# Need For Speed Collectors Edition won't run!



## cublion3 (Sep 23, 2009)

Hey Guys,
I cant run Need For Speed Carbon On my System it's not the issue of system requirements because It was running perfectly until i re-installed my Windows.:sigh:

I have Updated all my drivers of my system to confirm that my system is up to date!
I have tried re-installing the game many times and tried Windows Update!

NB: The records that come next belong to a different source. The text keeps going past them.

/-- Entries 1152 to 1279 of the table of 96_carrier_table.md. -/
def carrierPart09 : List Nat := [
  0xBF127B42, 0xBF1B0D74, 0xBF235B82, 0xBF2B61C7, 0xBF331CBB, 0xBF3A88F9, 0xBF41A33E, 0xBF48686B,
  0xBF4ED586, 0xBF54E7BC, 0xBF5A9C63, 0xBF5FF0F8, 0xBF64E323, 0xBF6970B9, 0xBF6D97B8, 0xBF71564F,
  0xBF74AAD7, 0xBF7793DA, 0xBF7A1011, 0xBF7C1E64, 0xBF7DBDEB, 0xBF7EEDF1, 0xBF7FADEF, 0xBF7FFD91,
  0xBF7FDCB5, 0xBF7F4B68, 0xBF7E49EA, 0xBF7CD8AD, 0xBF7AF853, 0xBF78A9AF, 0xBF75EDC4, 0xBF72C5C6,
  0xBF6F3319, 0xBF6B374D, 0xBF66D424, 0xBF620B8B, 0xBF5CDF9C, 0xBF57529C, 0xBF5166FD, 0xBF4B1F58,
  0xBF447E70, 0xBF3D872E, 0xBF363CA2, 0xBF2EA201, 0xBF26BAA2, 0xBF1E89FD, 0xBF1613AD, 0xBF0D5B6A,
  0xBF046508, 0xBEF668EF, 0xBEE39B85, 0xBED06A15, 0xBEBCDD0E, 0xBEA8FD09, 0xBE94D2C0, 0xBE806711,
  0xBE5785E9, 0xBE2DDEF9, 0xBE03EBA2, 0xBDB37CA2, 0xBD3DA640, 0xBB9FFF29, 0x3D15AF40, 0x3D9F8E4F,
  0x3DF3FEDF, 0x3E24021B, 0x3E4DBCB4, 0x3E771CE3, 0x3E90083D, 0x3EA442BD, 0x3EB8350E, 0x3ECBD66C,
  0x3EDF1E35, 0x3EF203F3, 0x3F023FAA, 0x3F0B441F, 0x3F140B60, 0x3F1C9192, 0x3F24D2F6, 0x3F2CCBEB,
  0x3F3478F1, 0x3F3BD6A7, 0x3F42E1D2, 0x3F499759, 0x3F4FF448, 0x3F55F5D5, 0x3F5B995C, 0x3F60DC61,
  0x3F65BC96, 0x3F6A37D6, 0x3F6E4C28, 0x3F71F7C1, 0x3F753906, 0x3F780E87, 0x3F7A7705, 0x3F7C7172,
  0x3F7DFCF0, 0x3F7F18D0, 0x3F7FC495, 0x3F7FFFF5, 0x3F7FCAD5, 0x3F7F254C, 0x3F7E0FA3, 0x3F7C8A55,
  0x3F7A960C, 0x3F7833A4, 0x3F756429, 0x3F7228D8, 0x3F6E831C, 0x3F6A7490, 0x3F65FEFB, 0x3F612454,
  0x3F5BE6BC, 0x3F564882, 0x3F504C1D, 0x3F49F42E, 0x3F434380, 0x3F3C3D02, 0x3F34E3CC, 0x3F2D3B17,
  0x3F254643, 0x3F1D08CD, 0x3F148654, 0x3F0BC297, 0x3F02C16F, 0x3EF30DA0, 0x3EE02D94, 0x3ECCEB04]

/-- Entries 1280 to 1407 of the table of 96_carrier_table.md. -/
def carrierPart10 : List Nat := [
  0x3EB94E67, 0x3EA5605B, 0x3E9129A2, 0x3E79663C, 0x3E500B9B, 0x3E26558D, 0x3DF8ACCD, 0x3DA44139,
  0x3D1F1AEA, 0xBB29287C, 0xBD343B55, 0xBDAECA77, 0xBE01953A, 0xBE2B8C46, 0xBE5537EF, 0xBE7E85E5,
  0xBE93B201, 0xBEA7E027, 0xBEBBC488, 0xBECF5664, 0xBEE28D23, 0xBEF56054, 0xBF03E3D8, 0xBF0CDD90,
  0xBF159961, 0xBF1E1374, 0xBF26480F, 0xBF2E3398, 0xBF35D293, 0xBF3D21A7, 0xBF441D9E, 0xBF4AC366,
  0xBF511014, 0xBF5700E1, 0xBF5C9333, 0xBF61C496, 0xBF6692C3, 0xBF6AFB9C, 0xBF6EFD31, 0xBF7295C1,
  0xBF75C3B5, 0xBF7885A9, 0xBF7ADA66, 0xBF7CC0E7, 0xBF7E3855, 0xBF7F400B, 0xBF7FD795, 0xBF7FFEB2,
  0xBF7FB54F, 0xBF7EFB8D, 0xBF7DD1BD, 0xBF7C3863, 0xBF7A3032, 0xBF77BA0F, 0xBF74D70E, 0xBF718876,
  0xBF6DCFB9, 0xBF69AE7A, 0xBF65268A, 0xBF6039E7, 0xBF5AEABA, 0xBF553B59, 0xBF4F2E44, 0xBF48C623,
  0xBF4205C7, 0xBF3AF027, 0xBF338861, 0xBF2BD1B5, 0xBF23CF88, 0xBF1B855F, 0xBF12F6DD, 0xBF0A27C6,
  0xBF011BF8, 0xBEEFAEDB, 0xBEDCBC72, 0xBEC96908, 0xBEB5BD1B, 0xBEA1C151, 0xBE8D7E71, 0xBE71FAC8,
  0xBE488E56, 0xBE1EC9C2, 0xBDE97ECC, 0xBD950378, 0xBD008D50, 0x3C249338, 0x3D52C4D7, 0x3DBE0420,
  0x3E09292A, 0x3E3313FE, 0x3E5CB01F, 0x3E82F5A2, 0x3E9759A9, 0x3EAB7B2C, 0x3EBF5153, 0x3ED2D368,
  0x3EE5F8D6, 0x3EF8B935, 0x3F058623, 0x3F0E74FF, 0x3F172540, 0x3F1F9315, 0x3F27BACA, 0x3F2F98C9,
  0x3F37299E, 0x3F3E69F5, 0x3F45569F, 0x3F4BEC90, 0x3F5228E4, 0x3F5808DC, 0x3F5D89E5, 0x3F62A993,
  0x3F6765A6, 0x3F6BBC08, 0x3F6FAAD2, 0x3F73304A, 0x3F764AE3, 0x3F78F940, 0x3F7B3A34, 0x3F7D0CC1,
  0x3F7E701A, 0x3F7F63A2, 0x3F7FE6EF, 0x3F7FF9C8, 0x3F7F9C23, 0x3F7ECE2A, 0x3F7D9038, 0x3F7BE2D8]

Still nothing.  
Also tried Patching the game!

I Have Windows 7 X86. 
PLz Help Guyz!


----------



## RockmasteR (Aug 10, 2007)

Hello,
the game should work with no problems on Windows 7
anyways, try the 1.4 Patch for the game:
here is the link:
http://www.gamershell.com/download_19582.shtml


----------



## Amuseth (Jun 30, 2013)

8 Step

1. Open NFSC.exe, if wont load... go to "Task Manager"
2. Click(Left) "Processes" Tab
3. Search for "NFSC.exe"
4. Click(Right) on that...
5. Select "End Process"
6. Press "Enter" (Click Yes) when something out
7. Close "Task Manager"
8. Open "NFSC.exe" again

Enjoy


----------



## gcavan (Aug 13, 2009)

Thanks for the input but this thread is three years old.

Closed.


----------